Доктор Сефарди хотел было возразить, как легкомысленно и опасно доверять голосу подсознания, но вовремя удержался, вспомнив рассказ барона Пфайля о зеленом жуке. Кроме того, он отлично понимал, что сейчас уже слишком поздно о чем-либо предостерегать.
Старик как будто угадал ход его мыслей:
— Да-да, конечно, вот уж пятьдесят лет минуло с той поры, но надо уметь ждать, надо набраться терпения и, несмотря ни на что, продолжать духовные экзерсисы — непрерывно, денно и нощно, возглашать в глубине души сакральные имена наши, и так до тех пор, пока не воскреснем в духе...
Он произнес эти слова спокойно и с кажущейся твердостью, однако голос его нет-нет да подрагивал в предчувствии страшного грядущего разочарования, можно было только предполагать, чего стоило ему держать себя в руках, чтобы не поколебать других в их безоглядной вере.
— Как, неужели вы уже пятьдесят лет практикуете эти... эти экзерсисы?! Но ведь это же ужасно! — невольно вырвалось у доктора Сефарди.
— Ах, ну что вы, это так чудесно, изо дня в день собственными глазами наблюдать, как исполняется провозвестие Господне, — восторженно зачастила госпожа де Буриньон, — как они, бесплотные посланцы высших миров, стекаются сюда из самых отдаленных уголков вселенной и роятся вокруг Аврама — это духовное имя Ансельма Клинкербока, ибо он воистину праотец наш, — как здесь, на этой убогой амстердамской Зеедейк, закладывается краеугольный камень Нового Иерусалима! И вот к нам пришла Мари Фаац («раньше она была проституткой,
а теперь — благочестивая сестра Магдалина», — шепнула она на ухо своей племяннице), а недавно... недавно Лазарь восстал из мертвых... Ах, ну как же это я, Ева, ведь в этом письме — ну в том, последнем, с приглашением посетить нашу общину — я ни словом не обмолвилась о случившемся чуде! Нет, ты только представь себе: благодаря Авраму Лазарь воскрес из мертвых! — Ян Сваммердам встал, подошел к окну и молча уставился в непроницаемую темноту. — Да-да, как есть, во плоти, восстал из мертвых! Он все равно что мертвый лежал, простертый на полу в своей лавке, но тут явился Аврам и вновь оживил его!..

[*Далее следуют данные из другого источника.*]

-- ==== Sys2Proof/Certificates/Slice0/Obligations.lean ====
section
/-! DEFINITION. The statements for the provers. Each docstring names the rule of spec/ that the statement formalises. -/

open Sys2Proof Sys2Proof.Machine Sys2Proof.Safety

/-! ### Encoding, stepping, invariants -/

/-- 30_encoding.md R65, R66: words written out from the encoding tables decode to their instructions. Own readings of the spec
that it rests on: D1 and D9. -/
def Obligations.WordsDecode : Prop :=
  decode (.cmd 0x00000001#32) = .ok .init ∧ decode (.cmd 0x00000005#32) = .ok .decodeBlock
    ∧ decode (.cmd 0x00000104#32) = .ok (.illegal 0x00000104#32)
    ∧ decode (.window 0xFF1F00E8F707#48) = .ok (.fsMatch14le 0xFF1F00E8F707#48)
    ∧ decode (.window 0x1FFFE80007FF#48) = .ok (.fsMatch14be 0x1FFFE80007FF#48)
    ∧ decode (.window 0xFE7F01803CFC#48) = .ok (.fsMatch16le 0xFE7F01803CFC#48)
    ∧ decode (.window 0x7FFE8001FC3C#48) = .ok (.fsMatch16be 0x7FFE8001FC3C#48)
    ∧ decode (.window 0xFE7F01810000#48) = .error .noSyncPattern

/-- R65, R66: decoding and encoding agree in both directions, for every code word and every instruction. Own readings of the
spec that it rests on: D1 and D9. -/
def Obligations.DecodeEncodeAgree : Prop :=
  ∀ (cw : CodeWord) (i : Instr), decode cw = .ok i ↔ encode i = some cw ∧ i.wellFormed = true

/-- R66: at most one of the four patterns matches a window, so that the order of trial does not change the result. Own readings
of the spec that it rests on: D9. -/
def Obligations.SyncPatternsExclusive : Prop :=
  ∀ w : BitVec 48,
    (try14le w).isSome.toNat + (try14be w).isSome.toNat + (try16le w).isSome.toNat + (try16be w).isSome.toNat ≤ 1
      ∧ ∀ p, matchWindow w = some p ↔ try14le w = some p ∨ try14be w = some p ∨ try16le w = some p ∨ try16be w = some p

/-- 10_state.md R13: a step performs the oldest host access; a code word presented by it is decoded and run. With no access
pending the block is idle and keeps all state (60_exceptions.md R275). A command written at the address `REG_BASE` is run as one
written to `CMD` (20_memory.md R58). The access list is the model's, log entry 5. Own readings of the spec that it rests on: D1
and D2. Model conventions: log entries 5, 7 and 30. -/
def Obligations.StepRunsDecoded : Prop :=
  (∀ (s : State) (w : Word32) (i : Instr) (rest : List HostAccess), s.host = .writeReg 0x00 w :: rest →
      decode (.cmd w) = .ok i → i.wellFormed = true ∧ step s = exec i { s with host := rest, cmd := w })
    ∧ (∀ (s : State) (b : BitVec 48) (i : Instr) (rest : List HostAccess), s.host = .syncWindow b :: rest →
      decode (.window b) = .ok i → i.wellFormed = true ∧ step s = exec i { s with host := rest })
    ∧ (∀ (s : State) (w : Word32) (i : Instr) (rest : List HostAccess), s.host = .writeAddress s.rom.regBase w :: rest →
      decode (.cmd w) = .ok i → step s = exec i { s with host := rest, cmd := w })
    ∧ ∀ s : State, s.host = [] → step s = .next s

/-- 10_state.md R12, R14: a host write to an argument register is read back at the same offset and moves no other register; each
argument and result register reads as its content at its offset; `STATUS` reads as the code's number (60_exceptions.md R261) in
bits [7:0], the warnings in bits 16 and 17, and zeros. 20_memory.md R58: the registers are addressed from `REG_BASE`, a platform
parameter, and an access at such an address is the access at its offset. Own readings of the spec that it rests on: D1, D2 and
D39. Model conventions: log entry 30. -/
def Obligations.HostRegistersReadBack : Prop :=
  (∀ (s : State) (k : Nat) (v : Word32) (rest : List HostAccess), k < 8 →
      s.host = .writeReg (8 + 4 * k) v :: .readReg (8 + 4 * k) :: rest →
      ∃ t, step s = .next t ∧ t.life = s.life ∧ t.code = s.code ∧ t.res = s.res ∧ t.mem = s.mem ∧ t.toDecoder = s.toDecoder
        ∧ step t = .next { t with host := rest, bus := v }
        ∧ ∀ j, j < 8 → j ≠ k → registerWord t (8 + 4 * j) = registerWord s (8 + 4 * j))
    ∧ (∀ (s : State) (k : Nat) (rest : List HostAccess), s.host = .readReg (8 + 4 * k) :: rest → k < 14 →
      step s = .next { s with
        host := rest
        bus := [s.args.bufAddr, s.args.bufLen, s.args.flags, s.args.level, s.args.bias, s.args.hint, s.args.hook, s.args.user,
          s.res.flags, s.res.sampleRate, s.res.bitRate, s.res.frameLen, s.res.blocks, s.res.outCh].getD k 0#32 })
    ∧ (∀ (s : State) (rest : List HostAccess), s.host = .readReg 0x04 :: rest →
      ∃ t, step s = .next t ∧ t = { s with host := rest, bus := t.bus }
        ∧ t.bus.toNat = errorNumber s.code + 2 ^ 16 * s.warnJoint.toNat + 2 ^ 17 * s.warnDsync.toNat)
    ∧ ∀ (s : State) (offset : Nat) (v : Word32) (rest : List HostAccess), offset < 0x40 →
      step { s with host := .writeAddress (s.rom.regBase + offset) v :: rest } = step { s with host := .writeReg offset v :: rest }
        ∧ step { s with host := .readAddress (s.rom.regBase + offset) :: rest } = step { s with host := .readReg offset :: rest }

/-- 20_memory.md R56: the linear position of `OUT[ch][n]` in the window of the OutputBuffer, for either layout. R51, R58: the
window's 9·256·4 bytes are addressed from `OUT_BASE`, a platform parameter, and are read-only; an address outside the window and
the register block is none of the block's. Own readings of the spec that it rests on: D2 and D36. Model conventions: log entries
15 and 30. -/
def Obligations.OutputWindowPosition : Prop :=
  (∀ (s : State) (ch n : Nat) (rest : List HostAccess), n < 256 →
    (s.rom.outLayout = .interleaved → ch < s.res.outCh.toNat → s.res.outCh.toNat ≤ 9 →
      s.host = .readOut (4 * (n * s.res.outCh.toNat + ch)) :: rest →
      step s = .next { s with host := rest, bus := vget (vget s.out ch) n })
    ∧ (s.rom.outLayout = .planar → ch < 9 → s.host = .readOut (4 * (ch * 256 + n)) :: rest →
      step s = .next { s with host := rest, bus := vget (vget s.out ch) n }))
    ∧ ∀ (s : State) (address : Nat) (v : Word32) (rest : List HostAccess),
      let inRegisters := s.rom.regBase ≤ address ∧ address < s.rom.regBase + 0x40
      let inWindow := s.rom.outBase ≤ address ∧ address < s.rom.outBase + 9 * 256 * 4
      (¬ inRegisters → inWindow →
        step { s with host := .readAddress address :: rest } = step { s with host := .readOut (address - s.rom.outBase) :: rest }
          ∧ step { s with host := .writeAddress address v :: rest } = .fault .windowNotWritable)
      ∧ (¬ inRegisters → ¬ inWindow →
        step { s with host := .readAddress address :: rest } = .fault .noSuchAddress
          ∧ step { s with host := .writeAddress address v :: rest } = .fault .noSuchAddress)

Все взоры устремились на Айдоттера, который смущенно отвернулся и, отчаянно жестикулируя и пожимая плечами, принялся свистящим шепотом объяснять доктору Сефарди, мол, «таки, и впрямь, не обошлось без чего-то такого» — «лежу это я без сознания, ну ни жив ни мертв... А может, и впрямь, до смерти умер?.. За это не скажу, не знаю... А с чего бы Лазарю Айдоттеру и не помереть, скажите мне, господин дохтур, ведь вы человек ученый? Нет, прошу вас, господин дохтур, или не может умереть такой старый больной человек, как Лазарь Айдоттер!..»
— Всеми силами души заклинаю тебя, Ева, — взмолилась госпожа де Буриньон, — не мешкая ни минуты, присоединяйся к нам, ибо, истинно говорю тебе, приблизилось Царствие Небесное, и последние будут первыми...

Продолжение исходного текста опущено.